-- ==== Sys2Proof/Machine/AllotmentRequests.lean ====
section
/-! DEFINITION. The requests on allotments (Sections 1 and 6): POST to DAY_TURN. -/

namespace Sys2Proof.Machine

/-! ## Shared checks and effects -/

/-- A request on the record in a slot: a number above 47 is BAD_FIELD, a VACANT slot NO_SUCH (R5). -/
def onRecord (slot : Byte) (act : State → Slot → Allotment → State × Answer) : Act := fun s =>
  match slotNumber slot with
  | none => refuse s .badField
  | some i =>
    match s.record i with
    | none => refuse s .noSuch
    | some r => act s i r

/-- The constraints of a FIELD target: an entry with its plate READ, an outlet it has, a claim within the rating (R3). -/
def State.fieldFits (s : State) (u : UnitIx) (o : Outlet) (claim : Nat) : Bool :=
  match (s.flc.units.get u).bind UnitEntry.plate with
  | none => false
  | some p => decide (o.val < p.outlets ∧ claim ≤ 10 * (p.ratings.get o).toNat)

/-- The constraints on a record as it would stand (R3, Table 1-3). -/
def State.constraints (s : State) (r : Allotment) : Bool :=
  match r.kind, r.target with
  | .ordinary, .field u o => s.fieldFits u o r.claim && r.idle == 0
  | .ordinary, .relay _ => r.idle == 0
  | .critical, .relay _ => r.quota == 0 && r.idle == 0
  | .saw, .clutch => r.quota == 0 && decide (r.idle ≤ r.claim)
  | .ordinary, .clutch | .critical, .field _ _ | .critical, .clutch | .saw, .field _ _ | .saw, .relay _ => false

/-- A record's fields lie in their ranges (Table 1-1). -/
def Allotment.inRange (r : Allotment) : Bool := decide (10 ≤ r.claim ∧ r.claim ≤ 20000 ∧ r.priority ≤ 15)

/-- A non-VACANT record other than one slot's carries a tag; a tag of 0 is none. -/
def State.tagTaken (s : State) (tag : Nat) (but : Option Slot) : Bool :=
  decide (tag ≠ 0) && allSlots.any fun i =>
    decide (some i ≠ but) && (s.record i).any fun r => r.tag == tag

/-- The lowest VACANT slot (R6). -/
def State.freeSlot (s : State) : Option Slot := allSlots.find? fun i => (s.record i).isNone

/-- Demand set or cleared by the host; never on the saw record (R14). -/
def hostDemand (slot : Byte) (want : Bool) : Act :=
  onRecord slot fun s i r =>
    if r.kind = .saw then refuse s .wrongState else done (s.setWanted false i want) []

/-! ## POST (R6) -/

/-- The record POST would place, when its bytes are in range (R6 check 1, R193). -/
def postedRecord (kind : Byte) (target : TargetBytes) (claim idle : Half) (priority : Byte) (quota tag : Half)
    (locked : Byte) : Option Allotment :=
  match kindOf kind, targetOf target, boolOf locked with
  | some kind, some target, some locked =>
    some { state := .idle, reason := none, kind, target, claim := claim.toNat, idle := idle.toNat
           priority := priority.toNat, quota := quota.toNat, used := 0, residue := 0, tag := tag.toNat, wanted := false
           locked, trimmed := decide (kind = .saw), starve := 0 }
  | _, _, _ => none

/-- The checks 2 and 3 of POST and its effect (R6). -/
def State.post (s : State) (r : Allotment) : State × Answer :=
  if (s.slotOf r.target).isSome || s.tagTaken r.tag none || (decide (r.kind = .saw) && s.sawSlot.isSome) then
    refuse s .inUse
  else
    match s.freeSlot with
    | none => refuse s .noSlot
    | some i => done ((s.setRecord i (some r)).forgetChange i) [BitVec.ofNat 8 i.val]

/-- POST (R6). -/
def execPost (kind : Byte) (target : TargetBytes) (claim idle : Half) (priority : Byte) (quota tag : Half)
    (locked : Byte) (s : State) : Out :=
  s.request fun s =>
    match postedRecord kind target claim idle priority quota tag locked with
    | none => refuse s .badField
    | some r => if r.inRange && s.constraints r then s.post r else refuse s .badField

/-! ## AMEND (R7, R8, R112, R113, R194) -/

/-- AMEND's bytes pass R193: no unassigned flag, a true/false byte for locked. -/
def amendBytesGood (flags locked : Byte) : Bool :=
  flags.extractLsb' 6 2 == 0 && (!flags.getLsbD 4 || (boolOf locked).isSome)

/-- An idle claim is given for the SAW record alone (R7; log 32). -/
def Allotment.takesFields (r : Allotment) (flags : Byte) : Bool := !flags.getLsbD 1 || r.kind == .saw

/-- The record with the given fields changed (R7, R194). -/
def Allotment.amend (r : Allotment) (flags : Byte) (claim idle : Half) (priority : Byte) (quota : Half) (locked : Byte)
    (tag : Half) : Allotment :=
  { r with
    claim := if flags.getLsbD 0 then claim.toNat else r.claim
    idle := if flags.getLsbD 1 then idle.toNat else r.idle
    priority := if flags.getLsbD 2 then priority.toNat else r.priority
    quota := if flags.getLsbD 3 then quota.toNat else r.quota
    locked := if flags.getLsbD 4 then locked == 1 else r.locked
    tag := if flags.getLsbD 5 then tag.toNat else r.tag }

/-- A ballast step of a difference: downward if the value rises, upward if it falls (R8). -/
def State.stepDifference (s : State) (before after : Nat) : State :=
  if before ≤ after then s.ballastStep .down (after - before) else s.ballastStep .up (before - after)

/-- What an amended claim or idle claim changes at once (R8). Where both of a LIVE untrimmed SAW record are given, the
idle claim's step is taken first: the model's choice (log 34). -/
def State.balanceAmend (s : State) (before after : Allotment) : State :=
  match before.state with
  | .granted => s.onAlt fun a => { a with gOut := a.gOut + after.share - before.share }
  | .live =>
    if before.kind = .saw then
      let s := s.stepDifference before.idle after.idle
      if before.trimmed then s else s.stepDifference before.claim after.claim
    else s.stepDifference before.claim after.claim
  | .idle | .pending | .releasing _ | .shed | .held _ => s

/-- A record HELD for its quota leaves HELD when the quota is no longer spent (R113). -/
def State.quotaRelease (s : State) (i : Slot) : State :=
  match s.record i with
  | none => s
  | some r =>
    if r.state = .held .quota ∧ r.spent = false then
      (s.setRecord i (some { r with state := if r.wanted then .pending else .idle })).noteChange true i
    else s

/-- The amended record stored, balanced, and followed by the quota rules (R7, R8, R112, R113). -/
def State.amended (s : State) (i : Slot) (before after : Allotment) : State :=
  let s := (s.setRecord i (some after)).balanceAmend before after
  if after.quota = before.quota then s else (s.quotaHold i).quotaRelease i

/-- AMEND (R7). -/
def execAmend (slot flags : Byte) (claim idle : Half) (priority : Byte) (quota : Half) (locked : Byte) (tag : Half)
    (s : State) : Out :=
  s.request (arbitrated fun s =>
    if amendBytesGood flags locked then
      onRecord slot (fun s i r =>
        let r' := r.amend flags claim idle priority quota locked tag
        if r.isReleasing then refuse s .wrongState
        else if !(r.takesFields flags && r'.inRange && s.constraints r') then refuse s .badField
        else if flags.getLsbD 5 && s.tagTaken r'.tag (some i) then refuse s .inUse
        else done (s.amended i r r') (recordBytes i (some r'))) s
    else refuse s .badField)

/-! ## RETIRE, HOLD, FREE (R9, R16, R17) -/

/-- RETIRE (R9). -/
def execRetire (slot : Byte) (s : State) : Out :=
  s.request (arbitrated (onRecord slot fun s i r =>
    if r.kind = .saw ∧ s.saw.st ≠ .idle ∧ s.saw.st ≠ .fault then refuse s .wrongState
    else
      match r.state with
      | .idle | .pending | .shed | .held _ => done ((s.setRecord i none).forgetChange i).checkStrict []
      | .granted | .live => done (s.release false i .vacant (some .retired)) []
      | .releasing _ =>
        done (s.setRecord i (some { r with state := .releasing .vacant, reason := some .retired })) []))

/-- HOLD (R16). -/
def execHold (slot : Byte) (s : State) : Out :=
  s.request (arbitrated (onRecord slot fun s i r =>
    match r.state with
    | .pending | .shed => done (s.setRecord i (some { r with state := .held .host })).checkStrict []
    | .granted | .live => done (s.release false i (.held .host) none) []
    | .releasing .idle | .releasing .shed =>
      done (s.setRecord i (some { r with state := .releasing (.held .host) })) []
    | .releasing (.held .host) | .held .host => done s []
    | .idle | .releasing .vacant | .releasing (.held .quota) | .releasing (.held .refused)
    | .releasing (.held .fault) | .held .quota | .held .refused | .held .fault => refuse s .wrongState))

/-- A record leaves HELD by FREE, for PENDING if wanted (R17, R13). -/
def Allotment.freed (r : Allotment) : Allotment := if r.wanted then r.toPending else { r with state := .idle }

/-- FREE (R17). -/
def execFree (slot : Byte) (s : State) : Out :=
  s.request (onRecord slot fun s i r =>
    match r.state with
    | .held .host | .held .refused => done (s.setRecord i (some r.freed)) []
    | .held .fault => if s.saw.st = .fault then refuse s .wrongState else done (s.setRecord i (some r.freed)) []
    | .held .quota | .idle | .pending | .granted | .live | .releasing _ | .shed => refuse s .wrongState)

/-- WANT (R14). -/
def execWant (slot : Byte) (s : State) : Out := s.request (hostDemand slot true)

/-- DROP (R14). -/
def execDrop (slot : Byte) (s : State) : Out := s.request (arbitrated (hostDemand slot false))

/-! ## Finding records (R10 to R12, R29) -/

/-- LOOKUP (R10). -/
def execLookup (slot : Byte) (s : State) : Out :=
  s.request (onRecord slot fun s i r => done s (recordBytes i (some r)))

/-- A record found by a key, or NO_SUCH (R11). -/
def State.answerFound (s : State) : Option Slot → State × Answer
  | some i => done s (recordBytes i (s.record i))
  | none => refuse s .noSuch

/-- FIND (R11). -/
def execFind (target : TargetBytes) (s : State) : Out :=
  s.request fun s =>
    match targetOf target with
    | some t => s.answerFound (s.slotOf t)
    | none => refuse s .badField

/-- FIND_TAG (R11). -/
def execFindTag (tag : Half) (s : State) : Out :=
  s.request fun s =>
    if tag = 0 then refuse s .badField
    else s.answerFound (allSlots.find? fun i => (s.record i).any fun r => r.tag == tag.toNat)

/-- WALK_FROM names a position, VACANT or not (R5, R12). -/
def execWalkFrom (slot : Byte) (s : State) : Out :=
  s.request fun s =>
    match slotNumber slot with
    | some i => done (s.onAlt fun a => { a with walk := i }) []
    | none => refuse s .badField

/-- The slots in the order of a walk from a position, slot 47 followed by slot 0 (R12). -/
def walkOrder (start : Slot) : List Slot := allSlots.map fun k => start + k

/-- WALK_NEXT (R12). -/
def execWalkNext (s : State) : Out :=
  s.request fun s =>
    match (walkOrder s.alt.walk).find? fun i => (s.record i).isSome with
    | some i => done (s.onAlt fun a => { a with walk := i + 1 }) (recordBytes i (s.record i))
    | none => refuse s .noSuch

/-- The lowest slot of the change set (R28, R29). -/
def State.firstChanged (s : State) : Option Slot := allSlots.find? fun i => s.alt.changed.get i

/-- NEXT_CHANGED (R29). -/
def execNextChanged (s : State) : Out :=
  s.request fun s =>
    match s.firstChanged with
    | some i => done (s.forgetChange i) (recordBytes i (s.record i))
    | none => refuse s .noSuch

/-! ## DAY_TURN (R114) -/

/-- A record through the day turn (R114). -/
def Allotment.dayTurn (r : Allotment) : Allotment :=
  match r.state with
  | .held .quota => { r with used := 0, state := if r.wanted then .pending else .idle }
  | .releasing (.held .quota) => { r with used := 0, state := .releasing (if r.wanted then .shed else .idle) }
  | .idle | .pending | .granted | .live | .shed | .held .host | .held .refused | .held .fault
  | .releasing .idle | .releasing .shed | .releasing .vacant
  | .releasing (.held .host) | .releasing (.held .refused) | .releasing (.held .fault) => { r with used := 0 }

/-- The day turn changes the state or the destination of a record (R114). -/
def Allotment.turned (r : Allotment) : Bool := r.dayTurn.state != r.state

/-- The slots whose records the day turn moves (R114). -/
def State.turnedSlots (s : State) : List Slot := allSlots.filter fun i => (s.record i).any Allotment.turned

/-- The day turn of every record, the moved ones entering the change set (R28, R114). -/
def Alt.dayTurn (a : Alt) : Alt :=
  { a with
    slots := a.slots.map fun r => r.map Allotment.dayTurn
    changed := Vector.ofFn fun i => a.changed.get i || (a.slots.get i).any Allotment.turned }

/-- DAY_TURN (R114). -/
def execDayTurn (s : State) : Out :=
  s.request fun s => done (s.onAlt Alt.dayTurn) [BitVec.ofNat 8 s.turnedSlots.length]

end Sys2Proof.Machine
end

==

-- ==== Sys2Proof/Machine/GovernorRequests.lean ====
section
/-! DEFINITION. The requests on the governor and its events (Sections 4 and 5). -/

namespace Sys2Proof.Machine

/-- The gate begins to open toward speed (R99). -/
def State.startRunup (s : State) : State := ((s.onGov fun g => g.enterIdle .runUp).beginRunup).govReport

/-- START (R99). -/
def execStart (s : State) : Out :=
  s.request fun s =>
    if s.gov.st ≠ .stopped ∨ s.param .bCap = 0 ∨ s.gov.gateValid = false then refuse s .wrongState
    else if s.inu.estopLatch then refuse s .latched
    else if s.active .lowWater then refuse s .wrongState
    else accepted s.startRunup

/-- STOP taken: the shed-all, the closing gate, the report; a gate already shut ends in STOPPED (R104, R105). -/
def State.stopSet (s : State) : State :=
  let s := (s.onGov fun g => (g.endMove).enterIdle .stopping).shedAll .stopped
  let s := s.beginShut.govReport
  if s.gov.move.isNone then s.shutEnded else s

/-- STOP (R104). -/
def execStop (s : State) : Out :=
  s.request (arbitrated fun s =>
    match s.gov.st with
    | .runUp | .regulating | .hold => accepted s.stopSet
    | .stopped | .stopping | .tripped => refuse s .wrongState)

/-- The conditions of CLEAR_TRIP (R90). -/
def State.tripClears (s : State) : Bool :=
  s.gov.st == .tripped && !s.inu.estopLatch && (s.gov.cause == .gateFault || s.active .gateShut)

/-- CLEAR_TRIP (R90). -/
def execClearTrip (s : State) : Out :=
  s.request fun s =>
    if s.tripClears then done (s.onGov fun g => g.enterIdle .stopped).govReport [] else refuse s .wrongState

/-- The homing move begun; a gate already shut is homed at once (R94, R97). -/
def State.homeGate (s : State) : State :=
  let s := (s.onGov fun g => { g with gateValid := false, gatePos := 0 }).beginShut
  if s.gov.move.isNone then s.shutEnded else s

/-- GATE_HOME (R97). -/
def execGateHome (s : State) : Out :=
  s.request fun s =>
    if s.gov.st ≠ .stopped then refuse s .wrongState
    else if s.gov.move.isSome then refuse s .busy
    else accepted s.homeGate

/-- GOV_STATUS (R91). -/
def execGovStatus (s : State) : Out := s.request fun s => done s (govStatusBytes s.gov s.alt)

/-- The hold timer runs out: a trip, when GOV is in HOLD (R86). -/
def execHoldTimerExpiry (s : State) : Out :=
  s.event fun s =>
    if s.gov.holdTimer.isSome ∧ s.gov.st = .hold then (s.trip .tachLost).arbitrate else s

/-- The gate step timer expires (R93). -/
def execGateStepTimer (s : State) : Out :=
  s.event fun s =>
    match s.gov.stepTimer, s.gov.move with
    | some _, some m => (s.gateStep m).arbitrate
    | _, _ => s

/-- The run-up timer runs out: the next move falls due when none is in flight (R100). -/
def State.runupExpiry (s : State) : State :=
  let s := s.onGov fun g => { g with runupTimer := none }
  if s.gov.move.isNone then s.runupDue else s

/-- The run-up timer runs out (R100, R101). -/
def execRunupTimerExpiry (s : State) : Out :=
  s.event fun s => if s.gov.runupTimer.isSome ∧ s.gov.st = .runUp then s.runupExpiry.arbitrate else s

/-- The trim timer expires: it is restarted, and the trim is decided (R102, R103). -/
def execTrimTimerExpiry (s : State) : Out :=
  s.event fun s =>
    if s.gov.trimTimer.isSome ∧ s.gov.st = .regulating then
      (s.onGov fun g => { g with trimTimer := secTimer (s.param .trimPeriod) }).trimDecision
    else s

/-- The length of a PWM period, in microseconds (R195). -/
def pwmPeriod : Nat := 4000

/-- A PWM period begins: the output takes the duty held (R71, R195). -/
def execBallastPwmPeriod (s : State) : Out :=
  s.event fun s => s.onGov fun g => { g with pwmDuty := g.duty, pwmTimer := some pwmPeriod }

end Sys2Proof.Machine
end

==

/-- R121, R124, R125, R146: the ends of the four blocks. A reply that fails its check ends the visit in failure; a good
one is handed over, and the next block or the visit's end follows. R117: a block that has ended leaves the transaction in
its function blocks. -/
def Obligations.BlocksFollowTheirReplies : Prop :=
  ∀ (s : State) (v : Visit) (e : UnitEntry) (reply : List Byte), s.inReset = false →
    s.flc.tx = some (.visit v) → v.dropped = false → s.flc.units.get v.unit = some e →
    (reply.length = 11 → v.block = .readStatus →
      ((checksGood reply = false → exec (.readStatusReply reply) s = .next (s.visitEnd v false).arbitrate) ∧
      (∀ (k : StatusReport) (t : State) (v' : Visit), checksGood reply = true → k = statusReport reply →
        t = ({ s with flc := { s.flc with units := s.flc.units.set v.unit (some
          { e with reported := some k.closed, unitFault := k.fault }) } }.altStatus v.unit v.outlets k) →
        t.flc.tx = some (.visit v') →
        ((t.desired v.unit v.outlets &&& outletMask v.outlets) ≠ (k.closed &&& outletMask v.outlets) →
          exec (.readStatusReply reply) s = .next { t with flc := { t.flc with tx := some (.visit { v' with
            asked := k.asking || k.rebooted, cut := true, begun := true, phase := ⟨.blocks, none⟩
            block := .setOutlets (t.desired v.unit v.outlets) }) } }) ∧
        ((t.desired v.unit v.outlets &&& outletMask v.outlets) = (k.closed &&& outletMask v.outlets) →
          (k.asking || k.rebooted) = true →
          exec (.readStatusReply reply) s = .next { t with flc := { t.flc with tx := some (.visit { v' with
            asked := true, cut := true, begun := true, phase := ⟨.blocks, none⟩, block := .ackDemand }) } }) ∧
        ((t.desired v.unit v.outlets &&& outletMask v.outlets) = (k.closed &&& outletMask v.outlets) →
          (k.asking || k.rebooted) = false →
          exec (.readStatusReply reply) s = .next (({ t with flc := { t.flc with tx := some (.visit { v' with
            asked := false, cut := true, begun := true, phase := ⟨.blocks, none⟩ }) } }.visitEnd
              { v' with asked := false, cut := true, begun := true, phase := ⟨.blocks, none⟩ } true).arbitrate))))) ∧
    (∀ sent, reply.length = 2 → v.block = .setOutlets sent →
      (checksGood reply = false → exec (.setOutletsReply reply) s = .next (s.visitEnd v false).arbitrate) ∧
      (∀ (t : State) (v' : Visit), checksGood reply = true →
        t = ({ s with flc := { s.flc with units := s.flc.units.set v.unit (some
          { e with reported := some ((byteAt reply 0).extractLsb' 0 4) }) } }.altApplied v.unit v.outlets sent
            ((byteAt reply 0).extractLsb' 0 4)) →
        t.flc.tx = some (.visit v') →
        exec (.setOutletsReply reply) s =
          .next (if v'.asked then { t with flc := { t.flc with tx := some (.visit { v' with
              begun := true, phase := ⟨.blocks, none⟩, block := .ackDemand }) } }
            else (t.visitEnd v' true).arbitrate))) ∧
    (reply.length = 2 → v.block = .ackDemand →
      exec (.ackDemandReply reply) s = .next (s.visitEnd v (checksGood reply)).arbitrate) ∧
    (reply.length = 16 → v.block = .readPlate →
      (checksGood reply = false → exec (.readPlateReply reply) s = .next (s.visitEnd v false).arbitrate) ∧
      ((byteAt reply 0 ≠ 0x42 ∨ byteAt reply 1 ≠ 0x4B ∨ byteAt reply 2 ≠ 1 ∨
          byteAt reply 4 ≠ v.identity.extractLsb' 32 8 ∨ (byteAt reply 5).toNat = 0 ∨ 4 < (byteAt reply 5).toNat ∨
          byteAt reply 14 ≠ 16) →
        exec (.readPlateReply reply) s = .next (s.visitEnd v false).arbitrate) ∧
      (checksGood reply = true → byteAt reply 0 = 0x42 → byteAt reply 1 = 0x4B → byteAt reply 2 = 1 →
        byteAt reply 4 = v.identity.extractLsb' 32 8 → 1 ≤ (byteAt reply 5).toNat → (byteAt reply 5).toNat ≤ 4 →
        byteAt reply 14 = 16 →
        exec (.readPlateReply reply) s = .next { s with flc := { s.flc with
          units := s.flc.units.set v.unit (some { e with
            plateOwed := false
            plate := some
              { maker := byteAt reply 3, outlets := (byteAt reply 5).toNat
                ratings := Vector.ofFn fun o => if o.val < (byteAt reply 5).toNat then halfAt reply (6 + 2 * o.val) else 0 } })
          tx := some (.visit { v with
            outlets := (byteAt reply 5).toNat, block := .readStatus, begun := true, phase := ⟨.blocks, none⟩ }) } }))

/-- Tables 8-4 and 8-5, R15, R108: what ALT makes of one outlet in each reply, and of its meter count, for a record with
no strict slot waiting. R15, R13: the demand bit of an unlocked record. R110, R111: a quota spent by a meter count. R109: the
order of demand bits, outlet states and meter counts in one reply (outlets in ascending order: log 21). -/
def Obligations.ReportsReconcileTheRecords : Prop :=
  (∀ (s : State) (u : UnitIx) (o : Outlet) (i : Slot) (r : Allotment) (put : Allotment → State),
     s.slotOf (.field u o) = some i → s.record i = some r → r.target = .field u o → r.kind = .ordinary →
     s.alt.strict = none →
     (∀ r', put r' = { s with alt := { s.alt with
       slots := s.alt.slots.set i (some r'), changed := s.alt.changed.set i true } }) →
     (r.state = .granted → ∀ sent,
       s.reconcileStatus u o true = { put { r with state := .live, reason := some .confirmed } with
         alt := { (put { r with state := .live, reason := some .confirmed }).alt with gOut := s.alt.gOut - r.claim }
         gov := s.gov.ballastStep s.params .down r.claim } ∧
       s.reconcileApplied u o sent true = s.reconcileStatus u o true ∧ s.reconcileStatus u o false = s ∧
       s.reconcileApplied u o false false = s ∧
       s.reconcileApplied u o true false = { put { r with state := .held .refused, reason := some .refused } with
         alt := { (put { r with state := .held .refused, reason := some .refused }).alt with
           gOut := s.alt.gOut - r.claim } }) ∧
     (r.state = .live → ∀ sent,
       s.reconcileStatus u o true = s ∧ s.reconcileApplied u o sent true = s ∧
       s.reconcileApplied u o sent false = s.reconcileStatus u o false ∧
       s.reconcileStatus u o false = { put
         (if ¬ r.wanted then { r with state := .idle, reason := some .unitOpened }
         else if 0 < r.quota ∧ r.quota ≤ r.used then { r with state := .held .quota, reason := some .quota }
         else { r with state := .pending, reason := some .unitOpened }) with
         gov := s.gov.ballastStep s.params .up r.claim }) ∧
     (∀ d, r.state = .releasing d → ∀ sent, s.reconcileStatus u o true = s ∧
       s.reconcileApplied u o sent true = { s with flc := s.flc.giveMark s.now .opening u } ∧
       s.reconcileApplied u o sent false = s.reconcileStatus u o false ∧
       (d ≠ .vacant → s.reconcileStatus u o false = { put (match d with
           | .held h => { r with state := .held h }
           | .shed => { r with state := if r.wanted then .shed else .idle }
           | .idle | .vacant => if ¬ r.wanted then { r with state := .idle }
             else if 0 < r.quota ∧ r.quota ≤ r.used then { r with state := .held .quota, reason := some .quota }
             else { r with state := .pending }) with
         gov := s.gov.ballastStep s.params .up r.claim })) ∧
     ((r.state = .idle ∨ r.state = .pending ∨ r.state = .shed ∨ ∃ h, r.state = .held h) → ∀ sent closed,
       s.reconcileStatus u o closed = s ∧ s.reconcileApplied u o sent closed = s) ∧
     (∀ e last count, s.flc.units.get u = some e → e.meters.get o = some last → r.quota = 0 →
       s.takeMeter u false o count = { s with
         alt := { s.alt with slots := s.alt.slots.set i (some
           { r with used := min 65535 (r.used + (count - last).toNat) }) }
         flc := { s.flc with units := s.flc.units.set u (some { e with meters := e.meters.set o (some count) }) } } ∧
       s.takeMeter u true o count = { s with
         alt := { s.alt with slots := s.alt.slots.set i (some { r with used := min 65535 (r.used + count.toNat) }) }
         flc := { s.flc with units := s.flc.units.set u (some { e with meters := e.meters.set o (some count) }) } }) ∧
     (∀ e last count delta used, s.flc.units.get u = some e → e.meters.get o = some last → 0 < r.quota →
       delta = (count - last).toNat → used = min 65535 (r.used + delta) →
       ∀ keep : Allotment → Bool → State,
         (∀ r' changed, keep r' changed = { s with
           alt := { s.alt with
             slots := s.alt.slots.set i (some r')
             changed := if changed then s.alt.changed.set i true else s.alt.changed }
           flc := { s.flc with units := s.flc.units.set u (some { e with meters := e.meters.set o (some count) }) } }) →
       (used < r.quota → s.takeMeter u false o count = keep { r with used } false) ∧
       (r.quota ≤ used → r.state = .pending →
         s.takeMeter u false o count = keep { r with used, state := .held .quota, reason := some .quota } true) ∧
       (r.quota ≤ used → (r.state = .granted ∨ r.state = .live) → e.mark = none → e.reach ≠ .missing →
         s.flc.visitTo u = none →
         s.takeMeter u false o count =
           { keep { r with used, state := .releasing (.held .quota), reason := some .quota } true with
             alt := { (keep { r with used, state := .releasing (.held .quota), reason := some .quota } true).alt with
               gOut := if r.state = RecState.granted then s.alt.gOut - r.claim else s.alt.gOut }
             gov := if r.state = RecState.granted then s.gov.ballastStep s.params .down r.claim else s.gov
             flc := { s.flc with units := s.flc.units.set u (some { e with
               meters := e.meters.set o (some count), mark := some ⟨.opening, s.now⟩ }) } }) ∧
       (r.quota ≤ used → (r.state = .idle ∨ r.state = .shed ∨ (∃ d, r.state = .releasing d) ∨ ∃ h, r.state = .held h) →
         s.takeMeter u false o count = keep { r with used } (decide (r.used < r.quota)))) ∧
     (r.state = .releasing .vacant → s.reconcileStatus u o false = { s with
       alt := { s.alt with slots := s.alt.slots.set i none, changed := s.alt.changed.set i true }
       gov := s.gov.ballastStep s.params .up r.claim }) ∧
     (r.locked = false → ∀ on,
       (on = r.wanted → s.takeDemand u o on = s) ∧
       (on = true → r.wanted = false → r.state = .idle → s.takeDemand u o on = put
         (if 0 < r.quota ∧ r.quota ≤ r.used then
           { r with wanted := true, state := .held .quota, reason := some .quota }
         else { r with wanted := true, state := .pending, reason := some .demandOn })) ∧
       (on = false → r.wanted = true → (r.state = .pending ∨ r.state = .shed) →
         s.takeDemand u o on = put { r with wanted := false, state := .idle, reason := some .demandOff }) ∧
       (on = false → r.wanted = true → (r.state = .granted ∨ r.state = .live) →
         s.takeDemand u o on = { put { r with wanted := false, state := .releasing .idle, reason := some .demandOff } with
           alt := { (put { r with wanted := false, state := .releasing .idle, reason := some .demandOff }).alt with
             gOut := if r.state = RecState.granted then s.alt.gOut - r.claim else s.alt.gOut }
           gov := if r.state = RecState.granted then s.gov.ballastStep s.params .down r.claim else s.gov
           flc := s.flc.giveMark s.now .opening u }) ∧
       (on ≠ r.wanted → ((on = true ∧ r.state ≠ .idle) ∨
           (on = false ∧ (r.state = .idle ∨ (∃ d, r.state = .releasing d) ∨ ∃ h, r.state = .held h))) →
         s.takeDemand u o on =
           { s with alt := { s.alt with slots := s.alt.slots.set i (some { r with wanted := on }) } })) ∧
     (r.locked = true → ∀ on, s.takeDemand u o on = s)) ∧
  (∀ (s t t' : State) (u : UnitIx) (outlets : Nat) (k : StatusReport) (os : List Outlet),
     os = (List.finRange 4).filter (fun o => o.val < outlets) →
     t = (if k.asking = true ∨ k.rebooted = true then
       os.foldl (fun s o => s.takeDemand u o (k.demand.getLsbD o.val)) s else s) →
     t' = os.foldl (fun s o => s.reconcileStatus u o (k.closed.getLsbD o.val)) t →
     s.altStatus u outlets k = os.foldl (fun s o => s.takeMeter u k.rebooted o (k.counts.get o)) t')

__PROBLEM DETAILS__:
Would you copy, unchanged, the stretch of the records above that begins at the line containing "else if flags.getLsbD" and ends at the line containing "none).forgetChange i).checkStrict []", and only that?

__COMPLETED TASK__:
        else if flags.getLsbD 5 && s.tagTaken r'.tag (some i) then refuse s .inUse
        else done (s.amended i r r') (recordBytes i (some r'))) s
    else refuse s .badField)

/-! ## RETIRE, HOLD, FREE (R9, R16, R17) -/

/-- RETIRE (R9). -/
def execRetire (slot : Byte) (s : State) : Out :=
  s.request (arbitrated (onRecord slot fun s i r =>
    if r.kind = .saw ∧ s.saw.st ≠ .idle ∧ s.saw.st ≠ .fault then refuse s .wrongState
    else
      match r.state with
      | .idle | .pending | .shed | .held _ => done ((s.setRecord i none).forgetChange i).checkStrict []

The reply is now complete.